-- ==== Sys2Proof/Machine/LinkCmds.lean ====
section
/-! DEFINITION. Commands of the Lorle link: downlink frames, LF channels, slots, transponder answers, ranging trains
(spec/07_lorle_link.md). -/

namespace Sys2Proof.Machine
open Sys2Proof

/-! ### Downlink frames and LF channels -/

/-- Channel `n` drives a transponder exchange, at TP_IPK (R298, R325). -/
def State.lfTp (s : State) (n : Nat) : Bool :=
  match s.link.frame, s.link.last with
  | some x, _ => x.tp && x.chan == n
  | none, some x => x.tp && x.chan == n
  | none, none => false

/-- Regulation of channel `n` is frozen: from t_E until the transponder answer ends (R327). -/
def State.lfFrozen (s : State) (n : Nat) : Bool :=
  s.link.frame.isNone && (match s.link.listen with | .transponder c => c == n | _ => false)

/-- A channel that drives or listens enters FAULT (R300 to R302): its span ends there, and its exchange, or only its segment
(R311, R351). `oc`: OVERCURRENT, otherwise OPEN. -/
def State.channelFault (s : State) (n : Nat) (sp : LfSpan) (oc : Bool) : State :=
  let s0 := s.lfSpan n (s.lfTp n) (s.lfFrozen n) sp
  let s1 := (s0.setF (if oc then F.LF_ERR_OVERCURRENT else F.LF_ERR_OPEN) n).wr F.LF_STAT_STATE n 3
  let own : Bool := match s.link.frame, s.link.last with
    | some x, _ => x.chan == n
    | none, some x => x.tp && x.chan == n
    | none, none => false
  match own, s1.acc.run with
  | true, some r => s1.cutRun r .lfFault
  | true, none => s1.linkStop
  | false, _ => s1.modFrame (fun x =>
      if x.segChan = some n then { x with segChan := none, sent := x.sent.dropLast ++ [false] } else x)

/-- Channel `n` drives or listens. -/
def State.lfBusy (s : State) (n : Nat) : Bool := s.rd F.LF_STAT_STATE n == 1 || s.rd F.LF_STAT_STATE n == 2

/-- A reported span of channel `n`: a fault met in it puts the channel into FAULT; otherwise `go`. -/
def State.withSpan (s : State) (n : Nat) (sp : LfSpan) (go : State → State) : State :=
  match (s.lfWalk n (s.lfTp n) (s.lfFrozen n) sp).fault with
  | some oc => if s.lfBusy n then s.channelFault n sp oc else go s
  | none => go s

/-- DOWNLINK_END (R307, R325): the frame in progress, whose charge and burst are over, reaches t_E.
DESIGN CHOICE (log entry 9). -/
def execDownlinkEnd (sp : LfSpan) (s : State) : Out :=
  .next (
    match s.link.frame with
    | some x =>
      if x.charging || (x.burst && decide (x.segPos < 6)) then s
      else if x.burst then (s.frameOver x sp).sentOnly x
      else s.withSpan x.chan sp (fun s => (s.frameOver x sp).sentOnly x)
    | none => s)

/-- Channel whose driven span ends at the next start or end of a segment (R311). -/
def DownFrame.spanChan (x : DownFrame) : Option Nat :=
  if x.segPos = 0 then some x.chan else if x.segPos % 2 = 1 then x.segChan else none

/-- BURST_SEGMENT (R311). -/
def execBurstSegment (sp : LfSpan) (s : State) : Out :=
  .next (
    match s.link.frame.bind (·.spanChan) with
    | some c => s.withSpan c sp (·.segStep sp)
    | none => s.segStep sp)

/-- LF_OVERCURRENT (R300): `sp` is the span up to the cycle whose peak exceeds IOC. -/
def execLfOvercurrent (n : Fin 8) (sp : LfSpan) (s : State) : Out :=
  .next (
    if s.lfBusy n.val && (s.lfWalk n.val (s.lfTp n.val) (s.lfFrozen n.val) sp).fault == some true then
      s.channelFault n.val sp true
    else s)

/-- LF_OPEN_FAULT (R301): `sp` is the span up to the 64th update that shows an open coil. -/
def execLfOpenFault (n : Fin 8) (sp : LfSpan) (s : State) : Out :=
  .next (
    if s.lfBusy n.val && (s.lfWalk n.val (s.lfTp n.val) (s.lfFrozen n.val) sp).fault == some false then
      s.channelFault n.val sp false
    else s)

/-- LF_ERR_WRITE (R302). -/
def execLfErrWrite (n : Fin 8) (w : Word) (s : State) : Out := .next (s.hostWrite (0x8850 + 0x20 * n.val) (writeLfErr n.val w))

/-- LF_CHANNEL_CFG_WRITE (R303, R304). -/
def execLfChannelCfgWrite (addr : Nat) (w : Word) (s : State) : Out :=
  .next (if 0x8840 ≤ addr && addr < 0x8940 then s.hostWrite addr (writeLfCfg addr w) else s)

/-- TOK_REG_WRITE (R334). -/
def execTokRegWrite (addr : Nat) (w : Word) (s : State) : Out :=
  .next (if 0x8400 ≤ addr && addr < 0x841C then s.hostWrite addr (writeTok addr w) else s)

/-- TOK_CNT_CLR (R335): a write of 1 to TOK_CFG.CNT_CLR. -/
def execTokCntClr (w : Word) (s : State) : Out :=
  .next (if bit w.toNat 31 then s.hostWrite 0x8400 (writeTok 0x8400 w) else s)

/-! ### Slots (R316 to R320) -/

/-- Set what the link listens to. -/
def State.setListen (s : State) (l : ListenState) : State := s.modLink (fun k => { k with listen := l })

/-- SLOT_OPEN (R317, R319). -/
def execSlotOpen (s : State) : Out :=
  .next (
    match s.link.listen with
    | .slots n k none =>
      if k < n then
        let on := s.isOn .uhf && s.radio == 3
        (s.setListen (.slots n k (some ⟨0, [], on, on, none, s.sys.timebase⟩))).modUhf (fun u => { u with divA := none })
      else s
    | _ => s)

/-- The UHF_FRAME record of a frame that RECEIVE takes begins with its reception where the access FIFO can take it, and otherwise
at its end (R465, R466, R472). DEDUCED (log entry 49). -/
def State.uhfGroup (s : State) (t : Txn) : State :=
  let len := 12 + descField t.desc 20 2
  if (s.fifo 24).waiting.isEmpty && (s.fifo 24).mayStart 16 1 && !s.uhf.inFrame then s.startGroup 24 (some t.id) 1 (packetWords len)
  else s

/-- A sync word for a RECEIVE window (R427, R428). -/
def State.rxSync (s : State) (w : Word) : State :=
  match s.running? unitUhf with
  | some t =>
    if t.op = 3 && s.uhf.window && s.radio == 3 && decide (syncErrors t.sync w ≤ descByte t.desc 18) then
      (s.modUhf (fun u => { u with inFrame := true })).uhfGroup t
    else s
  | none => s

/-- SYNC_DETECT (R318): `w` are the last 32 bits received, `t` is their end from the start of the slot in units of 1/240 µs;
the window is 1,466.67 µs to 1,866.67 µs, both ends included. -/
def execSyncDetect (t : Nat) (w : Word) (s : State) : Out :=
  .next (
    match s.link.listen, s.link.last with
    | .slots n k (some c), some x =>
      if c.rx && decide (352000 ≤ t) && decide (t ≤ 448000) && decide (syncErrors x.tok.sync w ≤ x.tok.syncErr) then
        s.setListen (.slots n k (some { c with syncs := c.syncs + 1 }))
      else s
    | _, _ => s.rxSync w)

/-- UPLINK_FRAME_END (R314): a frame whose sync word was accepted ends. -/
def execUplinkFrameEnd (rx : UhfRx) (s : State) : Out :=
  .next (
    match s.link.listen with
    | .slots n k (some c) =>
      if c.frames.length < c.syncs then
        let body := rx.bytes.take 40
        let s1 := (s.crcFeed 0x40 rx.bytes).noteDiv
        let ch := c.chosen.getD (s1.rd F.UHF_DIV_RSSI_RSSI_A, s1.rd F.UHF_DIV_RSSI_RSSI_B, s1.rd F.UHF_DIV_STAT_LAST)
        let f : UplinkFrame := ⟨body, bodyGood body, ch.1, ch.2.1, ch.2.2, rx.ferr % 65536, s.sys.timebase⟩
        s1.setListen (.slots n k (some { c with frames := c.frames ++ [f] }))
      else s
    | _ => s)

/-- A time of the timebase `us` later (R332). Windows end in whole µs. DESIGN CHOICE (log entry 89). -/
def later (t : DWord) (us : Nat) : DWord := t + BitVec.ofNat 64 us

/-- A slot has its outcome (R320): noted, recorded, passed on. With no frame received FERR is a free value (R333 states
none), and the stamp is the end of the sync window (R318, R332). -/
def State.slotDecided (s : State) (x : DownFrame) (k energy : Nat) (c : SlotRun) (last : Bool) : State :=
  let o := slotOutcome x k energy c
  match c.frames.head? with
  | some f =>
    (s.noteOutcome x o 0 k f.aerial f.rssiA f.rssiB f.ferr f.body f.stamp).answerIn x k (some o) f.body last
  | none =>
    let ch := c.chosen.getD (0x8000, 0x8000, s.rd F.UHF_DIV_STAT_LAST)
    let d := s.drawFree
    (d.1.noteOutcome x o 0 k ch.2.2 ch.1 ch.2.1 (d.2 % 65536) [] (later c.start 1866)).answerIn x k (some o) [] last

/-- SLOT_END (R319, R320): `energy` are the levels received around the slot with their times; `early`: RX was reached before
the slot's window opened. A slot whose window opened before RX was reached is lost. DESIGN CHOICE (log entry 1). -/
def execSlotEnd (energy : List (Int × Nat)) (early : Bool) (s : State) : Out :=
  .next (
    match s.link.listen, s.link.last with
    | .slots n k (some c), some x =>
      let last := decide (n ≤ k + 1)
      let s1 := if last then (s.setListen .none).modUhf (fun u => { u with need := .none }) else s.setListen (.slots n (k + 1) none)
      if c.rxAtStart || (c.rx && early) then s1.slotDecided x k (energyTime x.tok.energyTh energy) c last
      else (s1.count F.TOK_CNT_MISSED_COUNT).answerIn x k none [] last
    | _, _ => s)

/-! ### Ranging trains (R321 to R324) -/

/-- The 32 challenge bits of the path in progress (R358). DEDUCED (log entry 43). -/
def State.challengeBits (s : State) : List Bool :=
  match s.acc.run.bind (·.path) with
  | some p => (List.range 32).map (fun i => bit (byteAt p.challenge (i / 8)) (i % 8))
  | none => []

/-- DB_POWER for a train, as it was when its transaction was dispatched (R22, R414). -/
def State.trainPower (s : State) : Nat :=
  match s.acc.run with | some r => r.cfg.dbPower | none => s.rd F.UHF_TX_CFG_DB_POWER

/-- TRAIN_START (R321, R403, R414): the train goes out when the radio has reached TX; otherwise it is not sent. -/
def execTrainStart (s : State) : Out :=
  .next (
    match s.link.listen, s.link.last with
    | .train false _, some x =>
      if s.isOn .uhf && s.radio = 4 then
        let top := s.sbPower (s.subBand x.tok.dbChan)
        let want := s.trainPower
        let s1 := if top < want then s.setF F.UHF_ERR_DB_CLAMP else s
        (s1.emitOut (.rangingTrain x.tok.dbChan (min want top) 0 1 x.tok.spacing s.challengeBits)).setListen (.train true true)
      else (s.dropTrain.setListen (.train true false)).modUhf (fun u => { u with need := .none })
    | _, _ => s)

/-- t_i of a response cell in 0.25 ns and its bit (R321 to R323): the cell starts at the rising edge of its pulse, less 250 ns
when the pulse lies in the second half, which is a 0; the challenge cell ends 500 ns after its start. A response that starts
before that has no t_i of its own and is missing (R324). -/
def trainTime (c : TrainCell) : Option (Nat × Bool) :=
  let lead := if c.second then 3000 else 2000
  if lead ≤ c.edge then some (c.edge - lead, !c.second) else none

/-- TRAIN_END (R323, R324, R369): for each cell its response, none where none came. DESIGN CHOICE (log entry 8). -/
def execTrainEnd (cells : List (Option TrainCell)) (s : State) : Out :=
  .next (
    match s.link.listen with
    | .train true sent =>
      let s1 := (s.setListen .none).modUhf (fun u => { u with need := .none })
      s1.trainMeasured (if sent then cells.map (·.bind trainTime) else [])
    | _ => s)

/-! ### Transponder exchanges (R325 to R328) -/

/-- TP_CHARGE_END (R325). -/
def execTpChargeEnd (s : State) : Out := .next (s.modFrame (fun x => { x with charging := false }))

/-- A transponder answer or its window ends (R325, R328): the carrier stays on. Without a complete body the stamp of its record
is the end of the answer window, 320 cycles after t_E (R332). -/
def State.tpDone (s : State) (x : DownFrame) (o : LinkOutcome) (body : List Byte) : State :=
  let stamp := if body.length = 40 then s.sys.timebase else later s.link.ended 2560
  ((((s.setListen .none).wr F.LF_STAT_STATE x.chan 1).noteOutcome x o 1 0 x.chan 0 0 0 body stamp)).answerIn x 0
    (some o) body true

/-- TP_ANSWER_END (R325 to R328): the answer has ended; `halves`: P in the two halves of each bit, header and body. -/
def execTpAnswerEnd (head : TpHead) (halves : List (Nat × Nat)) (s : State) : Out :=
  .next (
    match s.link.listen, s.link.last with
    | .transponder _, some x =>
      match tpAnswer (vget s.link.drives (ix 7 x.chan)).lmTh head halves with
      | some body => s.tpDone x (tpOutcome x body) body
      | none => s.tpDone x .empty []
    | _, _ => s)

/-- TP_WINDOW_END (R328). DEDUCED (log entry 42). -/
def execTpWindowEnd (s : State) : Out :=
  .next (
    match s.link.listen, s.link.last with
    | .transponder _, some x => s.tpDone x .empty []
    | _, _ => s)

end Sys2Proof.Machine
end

****************************************

_What is required_
Return exactly the lines from the beginning of the data above through the one containing "LF channels -/", please. Include both end lines and add nothing else.

_Result of the task_
-- ==== Sys2Proof/Machine/LinkCmds.lean ====
section
/-! DEFINITION. Commands of the Lorle link: downlink frames, LF channels, slots, transponder answers, ranging trains
(spec/07_lorle_link.md). -/

namespace Sys2Proof.Machine
open Sys2Proof

/-! ### Downlink frames and LF channels -/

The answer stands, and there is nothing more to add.